• _Directions for this task_
Every line below that has the word "online" counts once; report how many lines that makes, with no other words.

---------- Data shown ----------

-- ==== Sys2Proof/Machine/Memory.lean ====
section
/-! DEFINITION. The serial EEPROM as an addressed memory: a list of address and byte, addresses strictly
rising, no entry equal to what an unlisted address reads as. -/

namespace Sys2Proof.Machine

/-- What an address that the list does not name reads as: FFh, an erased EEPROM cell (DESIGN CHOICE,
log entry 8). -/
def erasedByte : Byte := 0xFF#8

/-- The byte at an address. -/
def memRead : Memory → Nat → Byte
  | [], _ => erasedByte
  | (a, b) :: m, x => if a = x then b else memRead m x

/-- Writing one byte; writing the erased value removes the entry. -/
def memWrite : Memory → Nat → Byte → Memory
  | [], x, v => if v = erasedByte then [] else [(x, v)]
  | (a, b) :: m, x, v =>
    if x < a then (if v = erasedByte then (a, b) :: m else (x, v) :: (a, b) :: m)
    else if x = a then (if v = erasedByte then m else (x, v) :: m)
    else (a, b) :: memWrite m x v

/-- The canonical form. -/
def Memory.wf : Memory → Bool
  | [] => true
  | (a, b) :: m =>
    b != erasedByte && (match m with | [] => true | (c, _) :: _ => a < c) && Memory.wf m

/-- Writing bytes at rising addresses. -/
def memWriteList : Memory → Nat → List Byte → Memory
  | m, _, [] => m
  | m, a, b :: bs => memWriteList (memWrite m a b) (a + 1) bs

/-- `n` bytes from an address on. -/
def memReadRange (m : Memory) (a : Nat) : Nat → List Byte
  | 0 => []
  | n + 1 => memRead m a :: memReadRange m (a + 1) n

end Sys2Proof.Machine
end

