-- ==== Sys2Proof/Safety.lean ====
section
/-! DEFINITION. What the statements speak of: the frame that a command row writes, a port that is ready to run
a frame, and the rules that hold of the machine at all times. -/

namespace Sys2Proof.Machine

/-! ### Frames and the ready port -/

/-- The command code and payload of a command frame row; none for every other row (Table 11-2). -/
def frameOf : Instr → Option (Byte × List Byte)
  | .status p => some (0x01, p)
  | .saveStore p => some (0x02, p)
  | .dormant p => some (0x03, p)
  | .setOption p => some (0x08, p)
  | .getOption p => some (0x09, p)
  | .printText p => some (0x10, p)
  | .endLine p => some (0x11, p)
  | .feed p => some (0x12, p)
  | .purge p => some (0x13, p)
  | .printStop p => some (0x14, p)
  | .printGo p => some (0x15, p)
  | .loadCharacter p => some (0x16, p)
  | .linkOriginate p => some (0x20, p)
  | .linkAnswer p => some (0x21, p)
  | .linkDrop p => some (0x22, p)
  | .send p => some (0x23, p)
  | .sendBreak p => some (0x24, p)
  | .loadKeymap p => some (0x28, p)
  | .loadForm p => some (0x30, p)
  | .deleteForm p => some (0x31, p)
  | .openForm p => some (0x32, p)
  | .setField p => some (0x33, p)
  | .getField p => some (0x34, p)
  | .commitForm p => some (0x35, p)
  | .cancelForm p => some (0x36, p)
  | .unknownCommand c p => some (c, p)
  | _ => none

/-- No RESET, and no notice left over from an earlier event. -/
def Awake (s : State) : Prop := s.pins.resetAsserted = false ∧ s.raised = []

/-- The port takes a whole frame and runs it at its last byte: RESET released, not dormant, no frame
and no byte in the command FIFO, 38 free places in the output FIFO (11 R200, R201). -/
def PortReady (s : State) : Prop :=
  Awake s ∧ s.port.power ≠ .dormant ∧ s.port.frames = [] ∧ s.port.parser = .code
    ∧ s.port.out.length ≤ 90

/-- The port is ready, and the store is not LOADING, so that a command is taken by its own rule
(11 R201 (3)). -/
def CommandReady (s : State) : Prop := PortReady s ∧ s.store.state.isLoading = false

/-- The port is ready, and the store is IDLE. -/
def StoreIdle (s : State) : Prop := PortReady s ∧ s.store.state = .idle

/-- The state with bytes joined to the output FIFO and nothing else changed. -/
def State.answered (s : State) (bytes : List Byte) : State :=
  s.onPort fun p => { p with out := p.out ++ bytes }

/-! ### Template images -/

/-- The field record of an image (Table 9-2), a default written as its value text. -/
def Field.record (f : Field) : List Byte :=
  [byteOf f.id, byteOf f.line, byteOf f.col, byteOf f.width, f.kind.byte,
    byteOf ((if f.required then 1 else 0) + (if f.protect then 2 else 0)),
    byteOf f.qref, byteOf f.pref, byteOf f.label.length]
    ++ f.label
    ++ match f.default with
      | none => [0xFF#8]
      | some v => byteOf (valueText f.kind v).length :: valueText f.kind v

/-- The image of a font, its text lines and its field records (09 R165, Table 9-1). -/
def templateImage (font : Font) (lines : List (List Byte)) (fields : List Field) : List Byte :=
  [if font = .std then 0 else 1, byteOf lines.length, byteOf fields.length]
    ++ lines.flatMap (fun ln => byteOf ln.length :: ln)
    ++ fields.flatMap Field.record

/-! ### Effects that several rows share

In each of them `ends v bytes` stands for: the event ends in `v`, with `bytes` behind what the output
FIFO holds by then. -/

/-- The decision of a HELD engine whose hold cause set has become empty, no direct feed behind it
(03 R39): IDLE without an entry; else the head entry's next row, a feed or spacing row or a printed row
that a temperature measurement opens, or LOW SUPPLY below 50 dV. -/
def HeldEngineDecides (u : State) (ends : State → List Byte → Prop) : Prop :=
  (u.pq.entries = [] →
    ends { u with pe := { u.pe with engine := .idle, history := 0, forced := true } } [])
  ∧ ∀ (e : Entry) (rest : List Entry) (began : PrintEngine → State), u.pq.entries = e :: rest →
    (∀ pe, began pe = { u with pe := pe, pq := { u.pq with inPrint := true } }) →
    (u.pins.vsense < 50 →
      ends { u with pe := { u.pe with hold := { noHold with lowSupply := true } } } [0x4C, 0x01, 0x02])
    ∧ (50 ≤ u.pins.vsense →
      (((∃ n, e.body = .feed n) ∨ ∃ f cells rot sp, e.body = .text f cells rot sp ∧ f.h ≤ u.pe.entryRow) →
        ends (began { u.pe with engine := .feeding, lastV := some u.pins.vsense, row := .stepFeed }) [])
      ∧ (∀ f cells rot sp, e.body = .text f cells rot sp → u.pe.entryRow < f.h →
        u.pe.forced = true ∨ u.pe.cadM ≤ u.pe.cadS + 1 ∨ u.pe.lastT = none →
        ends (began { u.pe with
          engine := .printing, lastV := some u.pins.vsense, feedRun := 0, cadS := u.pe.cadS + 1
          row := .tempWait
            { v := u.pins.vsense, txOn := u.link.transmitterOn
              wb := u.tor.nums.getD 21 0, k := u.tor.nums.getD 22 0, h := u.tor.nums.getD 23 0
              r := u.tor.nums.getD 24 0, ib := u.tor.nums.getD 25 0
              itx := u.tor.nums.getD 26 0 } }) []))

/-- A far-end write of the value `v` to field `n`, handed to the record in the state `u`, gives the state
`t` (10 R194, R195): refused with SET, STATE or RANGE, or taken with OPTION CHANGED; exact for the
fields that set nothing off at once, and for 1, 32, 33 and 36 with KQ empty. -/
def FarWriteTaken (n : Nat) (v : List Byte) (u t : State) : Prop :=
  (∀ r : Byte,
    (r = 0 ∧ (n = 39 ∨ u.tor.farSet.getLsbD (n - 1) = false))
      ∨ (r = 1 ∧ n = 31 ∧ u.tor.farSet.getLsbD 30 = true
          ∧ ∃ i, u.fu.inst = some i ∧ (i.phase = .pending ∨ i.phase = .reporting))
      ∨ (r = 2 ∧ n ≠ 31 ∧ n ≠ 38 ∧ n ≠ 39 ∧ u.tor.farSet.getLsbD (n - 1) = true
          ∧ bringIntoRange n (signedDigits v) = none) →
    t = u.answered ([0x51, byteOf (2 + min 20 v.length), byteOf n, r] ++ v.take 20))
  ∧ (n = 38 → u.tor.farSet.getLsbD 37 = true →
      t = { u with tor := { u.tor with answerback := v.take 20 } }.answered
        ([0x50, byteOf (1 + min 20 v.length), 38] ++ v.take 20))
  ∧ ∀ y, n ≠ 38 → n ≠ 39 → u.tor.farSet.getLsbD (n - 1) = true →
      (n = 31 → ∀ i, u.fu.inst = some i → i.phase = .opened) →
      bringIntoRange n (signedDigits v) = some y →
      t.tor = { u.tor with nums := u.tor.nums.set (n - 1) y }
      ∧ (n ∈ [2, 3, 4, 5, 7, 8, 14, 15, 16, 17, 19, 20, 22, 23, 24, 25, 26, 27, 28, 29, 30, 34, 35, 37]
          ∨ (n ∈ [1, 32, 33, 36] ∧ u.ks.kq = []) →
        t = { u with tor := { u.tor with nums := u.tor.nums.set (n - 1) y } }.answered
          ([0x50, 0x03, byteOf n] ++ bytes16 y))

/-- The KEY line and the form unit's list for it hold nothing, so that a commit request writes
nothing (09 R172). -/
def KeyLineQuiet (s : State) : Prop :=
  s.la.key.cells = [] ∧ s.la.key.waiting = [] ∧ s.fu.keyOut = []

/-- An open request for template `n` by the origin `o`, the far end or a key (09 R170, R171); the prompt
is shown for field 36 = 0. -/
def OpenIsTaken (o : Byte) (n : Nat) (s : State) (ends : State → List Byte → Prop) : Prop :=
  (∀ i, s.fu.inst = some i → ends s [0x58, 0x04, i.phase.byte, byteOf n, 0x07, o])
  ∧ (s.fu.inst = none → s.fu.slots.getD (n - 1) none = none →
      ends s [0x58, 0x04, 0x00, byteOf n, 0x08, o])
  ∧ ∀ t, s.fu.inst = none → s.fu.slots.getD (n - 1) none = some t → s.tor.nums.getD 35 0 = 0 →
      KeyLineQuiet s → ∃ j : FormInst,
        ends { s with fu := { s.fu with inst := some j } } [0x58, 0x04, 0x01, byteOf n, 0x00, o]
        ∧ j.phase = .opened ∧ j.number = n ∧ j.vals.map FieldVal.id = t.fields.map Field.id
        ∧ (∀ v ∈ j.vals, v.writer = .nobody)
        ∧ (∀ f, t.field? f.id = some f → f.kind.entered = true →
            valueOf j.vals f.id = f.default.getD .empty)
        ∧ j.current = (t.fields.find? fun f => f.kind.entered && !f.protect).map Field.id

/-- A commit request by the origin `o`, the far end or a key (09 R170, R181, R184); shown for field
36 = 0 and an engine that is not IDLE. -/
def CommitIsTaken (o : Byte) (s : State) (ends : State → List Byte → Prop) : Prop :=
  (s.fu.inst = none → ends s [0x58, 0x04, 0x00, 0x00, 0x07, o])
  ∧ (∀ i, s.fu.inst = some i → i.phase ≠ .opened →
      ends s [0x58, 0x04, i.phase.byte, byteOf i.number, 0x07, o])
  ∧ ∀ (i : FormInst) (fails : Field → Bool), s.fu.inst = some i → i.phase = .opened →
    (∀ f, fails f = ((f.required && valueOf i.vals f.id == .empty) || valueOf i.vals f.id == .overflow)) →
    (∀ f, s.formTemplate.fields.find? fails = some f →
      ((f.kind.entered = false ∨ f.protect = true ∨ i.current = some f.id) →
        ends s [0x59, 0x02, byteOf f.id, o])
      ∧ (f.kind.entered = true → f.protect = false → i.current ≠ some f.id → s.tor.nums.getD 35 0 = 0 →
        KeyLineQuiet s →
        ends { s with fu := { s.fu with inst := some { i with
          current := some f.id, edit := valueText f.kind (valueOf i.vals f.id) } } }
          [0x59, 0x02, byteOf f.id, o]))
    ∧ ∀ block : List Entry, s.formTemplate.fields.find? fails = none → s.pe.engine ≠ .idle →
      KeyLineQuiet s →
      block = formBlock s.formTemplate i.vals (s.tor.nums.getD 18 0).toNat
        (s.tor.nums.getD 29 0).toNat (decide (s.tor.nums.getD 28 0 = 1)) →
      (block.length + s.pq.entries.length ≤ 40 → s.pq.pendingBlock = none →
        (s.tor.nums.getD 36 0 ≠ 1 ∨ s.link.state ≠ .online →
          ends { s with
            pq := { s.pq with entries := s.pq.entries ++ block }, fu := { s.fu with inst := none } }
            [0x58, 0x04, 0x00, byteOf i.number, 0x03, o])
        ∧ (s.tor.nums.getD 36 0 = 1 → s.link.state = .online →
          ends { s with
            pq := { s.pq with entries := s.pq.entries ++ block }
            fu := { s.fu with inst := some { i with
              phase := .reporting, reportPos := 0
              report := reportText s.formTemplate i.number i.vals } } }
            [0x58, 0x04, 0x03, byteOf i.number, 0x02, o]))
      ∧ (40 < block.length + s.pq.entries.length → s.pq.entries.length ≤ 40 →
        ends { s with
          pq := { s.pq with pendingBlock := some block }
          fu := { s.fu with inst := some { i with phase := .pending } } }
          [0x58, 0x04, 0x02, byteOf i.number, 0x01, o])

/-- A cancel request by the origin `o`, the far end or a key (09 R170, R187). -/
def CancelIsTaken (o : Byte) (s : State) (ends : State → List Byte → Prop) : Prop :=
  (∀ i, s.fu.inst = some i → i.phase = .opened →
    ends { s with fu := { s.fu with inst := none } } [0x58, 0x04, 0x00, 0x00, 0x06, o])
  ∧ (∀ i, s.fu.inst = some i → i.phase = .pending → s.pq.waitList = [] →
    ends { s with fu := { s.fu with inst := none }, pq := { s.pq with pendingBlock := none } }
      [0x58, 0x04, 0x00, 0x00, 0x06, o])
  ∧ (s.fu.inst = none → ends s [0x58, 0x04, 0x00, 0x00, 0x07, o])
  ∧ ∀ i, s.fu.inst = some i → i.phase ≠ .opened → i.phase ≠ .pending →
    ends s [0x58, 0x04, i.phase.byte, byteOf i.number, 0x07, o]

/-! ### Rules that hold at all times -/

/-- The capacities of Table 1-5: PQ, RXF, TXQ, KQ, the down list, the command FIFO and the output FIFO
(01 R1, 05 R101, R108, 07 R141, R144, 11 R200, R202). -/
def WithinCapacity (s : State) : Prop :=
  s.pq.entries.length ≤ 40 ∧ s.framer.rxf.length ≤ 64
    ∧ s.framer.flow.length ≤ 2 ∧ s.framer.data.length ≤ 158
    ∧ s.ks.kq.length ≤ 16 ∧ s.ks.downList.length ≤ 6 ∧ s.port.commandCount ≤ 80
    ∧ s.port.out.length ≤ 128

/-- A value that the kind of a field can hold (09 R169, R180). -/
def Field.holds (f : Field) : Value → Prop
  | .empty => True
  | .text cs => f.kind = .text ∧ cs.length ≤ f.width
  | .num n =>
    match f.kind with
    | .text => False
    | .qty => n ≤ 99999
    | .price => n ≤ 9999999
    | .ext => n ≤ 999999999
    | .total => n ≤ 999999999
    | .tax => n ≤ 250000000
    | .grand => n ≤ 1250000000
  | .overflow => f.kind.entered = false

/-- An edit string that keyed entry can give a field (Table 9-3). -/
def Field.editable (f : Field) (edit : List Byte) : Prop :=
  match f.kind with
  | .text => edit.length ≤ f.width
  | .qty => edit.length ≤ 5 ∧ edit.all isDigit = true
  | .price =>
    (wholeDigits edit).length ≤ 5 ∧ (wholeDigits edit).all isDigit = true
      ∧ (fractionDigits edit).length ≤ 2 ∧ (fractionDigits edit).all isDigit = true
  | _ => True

----------

• _Answer to this task_
2